Exercise: Copy the entries exactly, through the "exact h_y0_0" line.

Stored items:
● ● ●

theorem execDmaBurst_foot (ch : Fin 2) (s : State) : FootO 134217727 s (execDmaBurst ch s) := by
  unfold execDmaBurst
  refine FootO.ite ?_ ?_
  · refine FootO.next ?_
    exact Foot.refl
  · refine FootO.next ?_
    refine Foot.step (State.dmaBurst_foot ..) rfl ?_
    exact Foot.refl

theorem State.dmaEnd_foot (s : State) (ch : Nat) : Foot 49155 s (State.dmaEnd s ch) := by
  unfold State.dmaEnd
  extract_lets y0_0 y0_1 y0_2
  have h_y0_0 : Foot 49155 s y0_0 := by
    unfold y0_0
    refine Foot.ite ?_ ?_
    · refine Foot.step (State.fenceEnd_foot ..) rfl ?_
      exact Foot.refl
    · exact Foot.refl
  clear_value y0_0
  clear_value y0_1
  clear_value y0_2
  refine Foot.step (State.put_foot ..) rfl ?_
  refine Foot.when ?_ ?_
  · intro a1_0
    refine Foot.step (State.put_foot ..) rfl ?_
    exact Foot.refl
  · refine Foot.step (State.put_foot ..) rfl ?_
    refine Foot.step (State.put_foot ..) rfl ?_
    refine Foot.step (State.modDma_foot ..) rfl ?_
    exact h_y0_0

theorem execDmaDone_foot (ch : Fin 2) (s : State) : FootO 49155 s (execDmaDone ch s) := by
  unfold execDmaDone
  refine FootO.ite ?_ ?_
  · refine FootO.next ?_
    exact Foot.refl
  · refine FootO.next ?_
    refine Foot.ite ?_ ?_
    · refine Foot.step (State.dmaEnd_foot ..) rfl ?_
      exact Foot.refl
    · exact Foot.refl

theorem State.respRx_foot (s : State) (f : Frame) : Foot 134217727 s (State.respRx s f) := by
  unfold State.respRx
  extract_lets y0_0 y0_1 y0_2
  clear_value y0_0
  clear_value y0_1
  have h_y0_2 : Foot 134217727 s y0_2 := by
    unfold y0_2
    refine Foot.set_fab rfl ?_
    exact Foot.refl
  clear_value y0_2
  refine Foot.ite ?_ ?_
  · refine Foot.ite ?_ ?_
    · exact Foot.refl
    · refine Foot.step (State.pwFail_foot ..) rfl ?_
      exact Foot.refl
  · split
    · refine Foot.step (State.dmaPoll_foot ..) rfl ?_
      refine Foot.step (State.creditPump_foot ..) rfl ?_
      refine Foot.step (State.ended_foot ..) rfl ?_
      exact h_y0_2
    · refine Foot.step (State.bump_foot ..) rfl ?_
      exact Foot.refl

theorem execFabricResponseRx_foot (frame : Frame) (s : State) : FootO 134217727 s (execFabricResponseRx frame s) := by
  unfold execFabricResponseRx
  refine FootO.ite ?_ ?_
  · refine FootO.next ?_
    exact Foot.refl
  · refine FootO.next ?_
    refine Foot.ite ?_ ?_
    · refine Foot.step (State.respRx_foot ..) rfl ?_
      exact Foot.refl
    · exact Foot.refl

theorem execRspTimeout_foot (tag : BitVec 16) (s : State) : FootO 134217727 s (execRspTimeout tag s) := by
  unfold execRspTimeout
  refine FootO.ite ?_ ?_
  · refine FootO.next ?_
    exact Foot.refl
  · refine FootO.next ?_
    split
    · extract_lets y1_0 y1_1
      clear_value y1_0
      have h_y1_1 : Foot 134217727 s y1_1 := by
        unfold y1_1
        refine Foot.set_fab rfl ?_
        exact Foot.refl
      clear_value y1_1
      refine Foot.step (State.dmaPoll_foot ..) rfl ?_
      refine Foot.step (State.creditPump_foot ..) rfl ?_
      refine Foot.step (State.fault_foot ..) rfl ?_
      refine Foot.step (State.put_foot ..) rfl ?_
      refine Foot.step (State.bump_foot ..) rfl ?_
      refine Foot.step (State.ended_foot ..) rfl ?_
      exact h_y1_1
    · exact Foot.refl

theorem State.unmapped_foot (s : State) (req addr : Nat) : Foot 12582915 s (State.unmapped s req addr) := by
  unfold State.unmapped
  refine Foot.step (State.refuse_foot ..) rfl ?_
  refine Foot.step (State.fault_foot ..) rfl ?_
  exact Foot.refl

theorem State.windowAccess_foot (s : State) (core a : Nat) (f : AccForm) : Foot 134217727 s (State.windowAccess s core a f) := by
  unfold State.windowAccess
  extract_lets y0_0
  have h_y0_0 : ∀ b0 b1 b2 b3, Foot 134217727 s (y0_0 b0 b1 b2 b3) := by
    intro b0 b1 b2 b3
    unfold y0_0
    refine Foot.step (State.issueReq_foot ..) rfl ?_
    exact Foot.refl
  split
  · refine Foot.step (h_y0_0 ..) rfl ?_
    exact Foot.refl
  · refine Foot.step (h_y0_0 ..) rfl ?_
    exact Foot.refl
  · refine Foot.ite ?_ ?_
    · refine Foot.step (h_y0_0 ..) rfl ?_
      exact Foot.refl
    · refine Foot.step (State.refuse_foot ..) rfl ?_
      exact Foot.refl
  · refine Foot.ite ?_ ?_
    · refine Foot.step (h_y0_0 ..) rfl ?_
      exact Foot.refl
    · refine Foot.step (State.refuse_foot ..) rfl ?_
      exact Foot.refl
  · exact Foot.refl
  · refine Foot.step (State.refuse_foot ..) rfl ?_
    exact Foot.refl

theorem execMainStoreAccess_foot (req : Fin 8) (addr : BitVec 38) (form : AccForm) (upset : List Upset) (s : State) : FootO 134217727 s (execMainStoreAccess req addr form upset s) := by
  unfold execMainStoreAccess
  refine FootO.ite ?_ ?_
  · refine FootO.next ?_
    exact Foot.refl
  · extract_lets y0_0
    clear_value y0_0
    refine FootO.next ?_
    refine Foot.ite ?_ ?_
    · refine Foot.step (State.access_foot ..) rfl ?_
      refine Foot.step (State.upset_foot ..) rfl ?_
      exact Foot.refl
    · refine Foot.ite ?_ ?_
      · exact Foot.refl
      · refine Foot.ite ?_ ?_
        · refine Foot.step (State.windowAccess_foot ..) rfl ?_
          exact Foot.refl
        · refine Foot.step (State.unmapped_foot ..) rfl ?_
          exact Foot.refl

theorem execAtomicOperation_foot (core : Fin 2) (addr : BitVec 32) (op : AmoOp) (data : Word) (upset : List Upset) (s : State) : FootO 12582927 s (execAtomicOperation core addr op data upset s) := by
  unfold execAtomicOperation
  refine FootO.ite ?_ ?_
  · refine FootO.next ?_
    exact Foot.refl
  · extract_lets y0_0 y0_1
    clear_value y0_0
    clear_value y0_1
    refine FootO.next ?_
    refine Foot.ite ?_ ?_
    · exact Foot.refl
    · refine Foot.ite ?_ ?_
      · refine Foot.step (State.access_foot ..) rfl ?_
        refine Foot.step (State.upset_foot ..) rfl ?_
        exact Foot.refl
      · refine Foot.ite ?_ ?_
        · refine Foot.step (State.refuse_foot ..) rfl ?_
          exact Foot.refl
        · refine Foot.step (State.unmapped_foot ..) rfl ?_
          exact Foot.refl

● ● ●

Answer space:
theorem execDmaBurst_foot (ch : Fin 2) (s : State) : FootO 134217727 s (execDmaBurst ch s) := by
  unfold execDmaBurst
  refine FootO.ite ?_ ?_
  · refine FootO.next ?_
    exact Foot.refl
  · refine FootO.next ?_
    refine Foot.step (State.dmaBurst_foot ..) rfl ?_
    exact Foot.refl

theorem State.dmaEnd_foot (s : State) (ch : Nat) : Foot 49155 s (State.dmaEnd s ch) := by
  unfold State.dmaEnd
  extract_lets y0_0 y0_1 y0_2
  have h_y0_0 : Foot 49155 s y0_0 := by
    unfold y0_0
    refine Foot.ite ?_ ?_
    · refine Foot.step (State.fenceEnd_foot ..) rfl ?_
      exact Foot.refl
    · exact Foot.refl
  clear_value y0_0
  clear_value y0_1
  clear_value y0_2
  refine Foot.step (State.put_foot ..) rfl ?_
  refine Foot.when ?_ ?_
  · intro a1_0
    refine Foot.step (State.put_foot ..) rfl ?_
    exact Foot.refl
  · refine Foot.step (State.put_foot ..) rfl ?_
    refine Foot.step (State.put_foot ..) rfl ?_
    refine Foot.step (State.modDma_foot ..) rfl ?_
    exact h_y0_0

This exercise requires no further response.